Go through the records below line by line, counting those that contain the word "cycle"; answer with the count only.

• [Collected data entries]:

********

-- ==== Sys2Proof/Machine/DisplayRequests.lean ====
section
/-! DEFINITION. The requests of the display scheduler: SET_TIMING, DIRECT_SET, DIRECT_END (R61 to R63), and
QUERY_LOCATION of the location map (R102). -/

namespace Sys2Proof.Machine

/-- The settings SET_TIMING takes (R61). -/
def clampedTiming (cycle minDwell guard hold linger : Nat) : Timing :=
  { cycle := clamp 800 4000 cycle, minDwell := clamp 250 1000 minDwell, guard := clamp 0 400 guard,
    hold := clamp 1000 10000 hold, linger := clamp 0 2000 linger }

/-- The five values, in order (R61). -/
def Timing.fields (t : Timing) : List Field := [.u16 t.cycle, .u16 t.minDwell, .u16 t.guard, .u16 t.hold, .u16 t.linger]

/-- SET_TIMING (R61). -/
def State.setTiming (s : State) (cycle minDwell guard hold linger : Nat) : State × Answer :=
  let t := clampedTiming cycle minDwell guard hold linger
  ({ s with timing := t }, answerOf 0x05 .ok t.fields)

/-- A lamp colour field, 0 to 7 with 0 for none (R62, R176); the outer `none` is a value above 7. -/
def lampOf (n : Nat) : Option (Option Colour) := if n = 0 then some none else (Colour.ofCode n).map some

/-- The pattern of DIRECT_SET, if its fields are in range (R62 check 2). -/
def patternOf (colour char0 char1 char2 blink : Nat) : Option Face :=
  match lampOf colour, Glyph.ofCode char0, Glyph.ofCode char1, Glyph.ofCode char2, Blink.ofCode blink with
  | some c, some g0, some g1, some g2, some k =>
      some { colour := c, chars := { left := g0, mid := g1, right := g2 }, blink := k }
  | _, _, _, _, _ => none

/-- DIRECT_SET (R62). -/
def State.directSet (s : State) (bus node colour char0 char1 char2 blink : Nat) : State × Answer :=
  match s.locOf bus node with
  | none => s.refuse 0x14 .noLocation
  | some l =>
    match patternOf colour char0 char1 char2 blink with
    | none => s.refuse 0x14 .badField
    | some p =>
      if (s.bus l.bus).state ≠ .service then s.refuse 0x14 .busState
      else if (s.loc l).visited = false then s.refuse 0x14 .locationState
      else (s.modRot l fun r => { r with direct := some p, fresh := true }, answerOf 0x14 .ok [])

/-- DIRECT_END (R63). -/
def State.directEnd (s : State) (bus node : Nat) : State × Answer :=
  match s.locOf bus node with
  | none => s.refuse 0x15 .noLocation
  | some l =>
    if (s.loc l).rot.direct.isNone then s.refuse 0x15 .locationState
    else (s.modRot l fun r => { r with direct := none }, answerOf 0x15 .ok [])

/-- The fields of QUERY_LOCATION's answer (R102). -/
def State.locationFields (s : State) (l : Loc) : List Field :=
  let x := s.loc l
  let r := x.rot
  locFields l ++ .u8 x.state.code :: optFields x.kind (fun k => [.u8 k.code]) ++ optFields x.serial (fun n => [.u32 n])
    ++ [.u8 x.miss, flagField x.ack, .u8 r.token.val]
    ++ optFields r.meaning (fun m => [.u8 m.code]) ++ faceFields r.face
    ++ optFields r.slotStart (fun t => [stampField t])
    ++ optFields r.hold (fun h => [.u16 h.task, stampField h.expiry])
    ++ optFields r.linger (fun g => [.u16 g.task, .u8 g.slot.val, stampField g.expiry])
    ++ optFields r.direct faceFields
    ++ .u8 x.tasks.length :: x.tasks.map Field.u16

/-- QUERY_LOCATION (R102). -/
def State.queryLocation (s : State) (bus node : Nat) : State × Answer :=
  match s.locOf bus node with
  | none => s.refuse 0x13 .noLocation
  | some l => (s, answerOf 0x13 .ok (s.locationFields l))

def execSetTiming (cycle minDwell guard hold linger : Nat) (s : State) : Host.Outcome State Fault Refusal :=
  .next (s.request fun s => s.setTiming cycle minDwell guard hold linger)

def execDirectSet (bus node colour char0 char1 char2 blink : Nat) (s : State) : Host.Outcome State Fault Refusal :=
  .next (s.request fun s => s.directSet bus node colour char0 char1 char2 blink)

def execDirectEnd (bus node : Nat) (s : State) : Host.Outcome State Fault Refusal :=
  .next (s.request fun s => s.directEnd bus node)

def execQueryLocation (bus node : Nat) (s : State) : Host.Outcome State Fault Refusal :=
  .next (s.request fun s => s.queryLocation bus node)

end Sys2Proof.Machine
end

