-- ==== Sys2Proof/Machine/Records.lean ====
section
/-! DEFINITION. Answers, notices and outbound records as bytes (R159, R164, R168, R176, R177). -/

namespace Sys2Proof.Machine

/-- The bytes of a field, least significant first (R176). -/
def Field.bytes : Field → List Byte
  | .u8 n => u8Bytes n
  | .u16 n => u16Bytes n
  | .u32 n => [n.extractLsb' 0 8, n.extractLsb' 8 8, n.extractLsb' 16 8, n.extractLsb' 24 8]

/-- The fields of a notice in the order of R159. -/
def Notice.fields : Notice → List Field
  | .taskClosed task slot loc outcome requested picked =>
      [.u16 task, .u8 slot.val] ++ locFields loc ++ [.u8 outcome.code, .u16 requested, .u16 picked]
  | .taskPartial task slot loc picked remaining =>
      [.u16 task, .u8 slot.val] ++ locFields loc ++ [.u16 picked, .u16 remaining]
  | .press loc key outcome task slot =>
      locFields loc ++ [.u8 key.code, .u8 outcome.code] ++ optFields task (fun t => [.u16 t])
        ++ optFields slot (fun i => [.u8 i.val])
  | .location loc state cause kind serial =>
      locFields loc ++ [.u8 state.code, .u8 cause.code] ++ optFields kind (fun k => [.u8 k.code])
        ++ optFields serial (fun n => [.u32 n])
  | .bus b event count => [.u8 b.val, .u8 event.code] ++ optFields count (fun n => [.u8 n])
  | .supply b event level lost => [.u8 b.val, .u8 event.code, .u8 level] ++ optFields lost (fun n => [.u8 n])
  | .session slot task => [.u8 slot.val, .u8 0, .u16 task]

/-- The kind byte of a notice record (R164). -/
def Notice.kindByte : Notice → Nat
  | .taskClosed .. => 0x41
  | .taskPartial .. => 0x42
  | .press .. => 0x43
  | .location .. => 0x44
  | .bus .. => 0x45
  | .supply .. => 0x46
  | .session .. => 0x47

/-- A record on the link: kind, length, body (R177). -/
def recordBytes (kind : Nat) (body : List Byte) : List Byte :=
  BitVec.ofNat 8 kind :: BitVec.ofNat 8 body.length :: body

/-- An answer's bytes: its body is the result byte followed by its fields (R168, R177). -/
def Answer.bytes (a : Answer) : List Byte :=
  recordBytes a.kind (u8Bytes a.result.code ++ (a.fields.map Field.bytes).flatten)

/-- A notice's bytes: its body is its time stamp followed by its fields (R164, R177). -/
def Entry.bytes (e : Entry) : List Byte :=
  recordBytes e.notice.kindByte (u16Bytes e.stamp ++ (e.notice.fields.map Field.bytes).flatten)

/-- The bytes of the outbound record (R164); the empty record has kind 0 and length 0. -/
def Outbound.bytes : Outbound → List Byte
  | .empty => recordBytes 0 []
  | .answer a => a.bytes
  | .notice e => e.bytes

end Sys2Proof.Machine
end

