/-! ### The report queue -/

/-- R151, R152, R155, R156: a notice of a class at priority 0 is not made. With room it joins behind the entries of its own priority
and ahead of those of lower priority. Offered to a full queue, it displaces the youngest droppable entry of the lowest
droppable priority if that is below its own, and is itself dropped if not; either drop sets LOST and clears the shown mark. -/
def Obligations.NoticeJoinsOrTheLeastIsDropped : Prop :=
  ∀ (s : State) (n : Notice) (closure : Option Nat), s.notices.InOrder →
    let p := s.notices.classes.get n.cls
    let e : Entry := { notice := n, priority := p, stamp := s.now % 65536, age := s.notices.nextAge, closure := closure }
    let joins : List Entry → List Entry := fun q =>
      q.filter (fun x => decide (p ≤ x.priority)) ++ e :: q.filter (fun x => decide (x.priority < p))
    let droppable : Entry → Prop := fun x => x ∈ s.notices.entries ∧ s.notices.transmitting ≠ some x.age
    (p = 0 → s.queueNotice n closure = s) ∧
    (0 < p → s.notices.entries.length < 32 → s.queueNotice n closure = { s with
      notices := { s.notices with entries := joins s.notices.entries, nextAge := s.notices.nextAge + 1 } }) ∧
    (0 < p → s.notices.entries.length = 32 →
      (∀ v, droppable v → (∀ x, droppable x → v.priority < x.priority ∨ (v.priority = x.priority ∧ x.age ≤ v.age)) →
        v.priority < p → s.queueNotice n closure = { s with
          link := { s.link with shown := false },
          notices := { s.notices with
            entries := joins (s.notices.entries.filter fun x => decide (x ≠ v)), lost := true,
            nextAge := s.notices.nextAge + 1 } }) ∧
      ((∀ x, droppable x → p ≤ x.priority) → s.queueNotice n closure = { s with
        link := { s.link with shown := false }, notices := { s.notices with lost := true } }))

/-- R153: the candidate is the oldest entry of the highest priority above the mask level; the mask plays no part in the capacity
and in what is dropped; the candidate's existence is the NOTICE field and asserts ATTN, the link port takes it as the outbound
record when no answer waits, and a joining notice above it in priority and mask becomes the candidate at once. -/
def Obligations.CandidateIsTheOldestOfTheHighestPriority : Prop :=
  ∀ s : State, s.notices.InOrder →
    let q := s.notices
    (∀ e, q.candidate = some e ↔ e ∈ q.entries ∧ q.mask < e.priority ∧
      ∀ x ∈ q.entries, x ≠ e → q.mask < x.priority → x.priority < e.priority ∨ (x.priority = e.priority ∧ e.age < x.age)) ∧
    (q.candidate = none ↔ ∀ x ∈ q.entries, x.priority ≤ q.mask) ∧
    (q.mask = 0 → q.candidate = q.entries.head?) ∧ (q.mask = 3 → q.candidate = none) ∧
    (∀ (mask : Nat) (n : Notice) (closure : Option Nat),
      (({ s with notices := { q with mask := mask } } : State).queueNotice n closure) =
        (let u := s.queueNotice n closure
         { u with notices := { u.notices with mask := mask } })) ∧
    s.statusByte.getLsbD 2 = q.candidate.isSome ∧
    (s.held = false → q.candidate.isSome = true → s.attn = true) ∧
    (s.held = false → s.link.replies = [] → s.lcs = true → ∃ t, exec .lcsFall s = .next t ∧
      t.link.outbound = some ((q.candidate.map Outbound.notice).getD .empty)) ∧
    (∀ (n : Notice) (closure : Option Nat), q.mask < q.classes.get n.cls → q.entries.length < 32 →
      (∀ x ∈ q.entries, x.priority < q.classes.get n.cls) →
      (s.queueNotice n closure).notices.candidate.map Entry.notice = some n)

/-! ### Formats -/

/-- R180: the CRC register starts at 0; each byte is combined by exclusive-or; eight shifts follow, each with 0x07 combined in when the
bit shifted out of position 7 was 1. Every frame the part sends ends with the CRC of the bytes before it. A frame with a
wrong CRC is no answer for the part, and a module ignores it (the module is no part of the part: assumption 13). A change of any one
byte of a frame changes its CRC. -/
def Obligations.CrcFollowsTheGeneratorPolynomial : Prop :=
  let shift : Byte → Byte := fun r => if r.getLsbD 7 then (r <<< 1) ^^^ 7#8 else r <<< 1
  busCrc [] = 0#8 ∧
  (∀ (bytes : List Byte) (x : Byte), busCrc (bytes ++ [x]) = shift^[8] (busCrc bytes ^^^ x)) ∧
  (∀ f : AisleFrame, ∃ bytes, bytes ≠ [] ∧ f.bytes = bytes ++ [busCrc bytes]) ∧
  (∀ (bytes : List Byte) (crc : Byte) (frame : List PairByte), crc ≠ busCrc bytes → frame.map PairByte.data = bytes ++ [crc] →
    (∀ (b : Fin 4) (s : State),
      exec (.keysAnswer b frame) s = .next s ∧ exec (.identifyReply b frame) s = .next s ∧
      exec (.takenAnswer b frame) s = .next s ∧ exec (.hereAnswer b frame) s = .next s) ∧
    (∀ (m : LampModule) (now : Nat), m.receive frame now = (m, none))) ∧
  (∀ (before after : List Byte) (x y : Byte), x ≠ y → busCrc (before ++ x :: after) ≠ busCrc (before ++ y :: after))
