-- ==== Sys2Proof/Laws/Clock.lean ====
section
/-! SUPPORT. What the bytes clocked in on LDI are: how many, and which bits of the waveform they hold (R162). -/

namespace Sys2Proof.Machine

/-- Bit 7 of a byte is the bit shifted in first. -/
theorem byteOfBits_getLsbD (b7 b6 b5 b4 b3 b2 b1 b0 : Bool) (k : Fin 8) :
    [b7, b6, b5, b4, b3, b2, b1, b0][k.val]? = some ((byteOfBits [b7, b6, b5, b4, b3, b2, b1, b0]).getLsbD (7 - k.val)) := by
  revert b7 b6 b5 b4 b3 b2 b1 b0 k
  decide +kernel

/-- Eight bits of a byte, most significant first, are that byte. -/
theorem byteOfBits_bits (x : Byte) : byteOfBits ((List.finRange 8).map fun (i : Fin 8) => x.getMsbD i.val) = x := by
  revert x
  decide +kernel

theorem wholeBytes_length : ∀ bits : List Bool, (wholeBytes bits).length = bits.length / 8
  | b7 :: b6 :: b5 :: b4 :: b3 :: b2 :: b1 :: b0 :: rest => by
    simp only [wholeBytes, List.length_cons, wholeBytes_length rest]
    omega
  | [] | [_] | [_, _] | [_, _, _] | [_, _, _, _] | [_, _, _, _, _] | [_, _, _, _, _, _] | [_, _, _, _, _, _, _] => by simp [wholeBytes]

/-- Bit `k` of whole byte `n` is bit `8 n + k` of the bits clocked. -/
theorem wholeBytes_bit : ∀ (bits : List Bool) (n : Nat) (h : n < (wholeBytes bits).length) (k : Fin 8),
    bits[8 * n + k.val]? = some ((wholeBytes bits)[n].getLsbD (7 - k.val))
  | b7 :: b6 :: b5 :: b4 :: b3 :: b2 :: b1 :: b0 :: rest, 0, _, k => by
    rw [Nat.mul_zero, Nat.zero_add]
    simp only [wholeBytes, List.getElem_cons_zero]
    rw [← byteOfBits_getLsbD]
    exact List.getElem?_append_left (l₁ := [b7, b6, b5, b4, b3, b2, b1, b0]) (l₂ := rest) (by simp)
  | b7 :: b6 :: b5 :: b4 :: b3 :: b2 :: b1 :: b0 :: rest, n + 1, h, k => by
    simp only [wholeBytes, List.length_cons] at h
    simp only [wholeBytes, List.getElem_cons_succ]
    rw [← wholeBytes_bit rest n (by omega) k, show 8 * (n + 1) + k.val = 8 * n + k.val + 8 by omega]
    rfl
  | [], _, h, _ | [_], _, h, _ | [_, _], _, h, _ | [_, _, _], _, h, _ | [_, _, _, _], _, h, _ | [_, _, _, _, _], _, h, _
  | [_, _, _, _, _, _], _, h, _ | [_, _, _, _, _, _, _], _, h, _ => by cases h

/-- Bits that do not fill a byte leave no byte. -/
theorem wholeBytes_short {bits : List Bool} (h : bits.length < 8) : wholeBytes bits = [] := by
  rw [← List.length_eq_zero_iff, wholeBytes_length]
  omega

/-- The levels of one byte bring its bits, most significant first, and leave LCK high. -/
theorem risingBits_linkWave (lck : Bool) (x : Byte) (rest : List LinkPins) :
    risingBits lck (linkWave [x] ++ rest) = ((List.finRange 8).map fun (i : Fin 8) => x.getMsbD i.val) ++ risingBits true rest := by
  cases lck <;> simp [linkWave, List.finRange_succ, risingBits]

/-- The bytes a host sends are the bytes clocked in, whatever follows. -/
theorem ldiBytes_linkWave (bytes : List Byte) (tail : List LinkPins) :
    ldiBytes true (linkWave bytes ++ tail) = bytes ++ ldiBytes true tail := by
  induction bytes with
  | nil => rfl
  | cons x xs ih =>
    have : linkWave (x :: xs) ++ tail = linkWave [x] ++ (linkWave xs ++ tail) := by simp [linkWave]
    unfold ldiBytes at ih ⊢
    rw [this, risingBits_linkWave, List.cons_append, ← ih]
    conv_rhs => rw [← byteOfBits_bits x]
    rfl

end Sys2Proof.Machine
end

********

• [EXPECTED ANSWER]:
7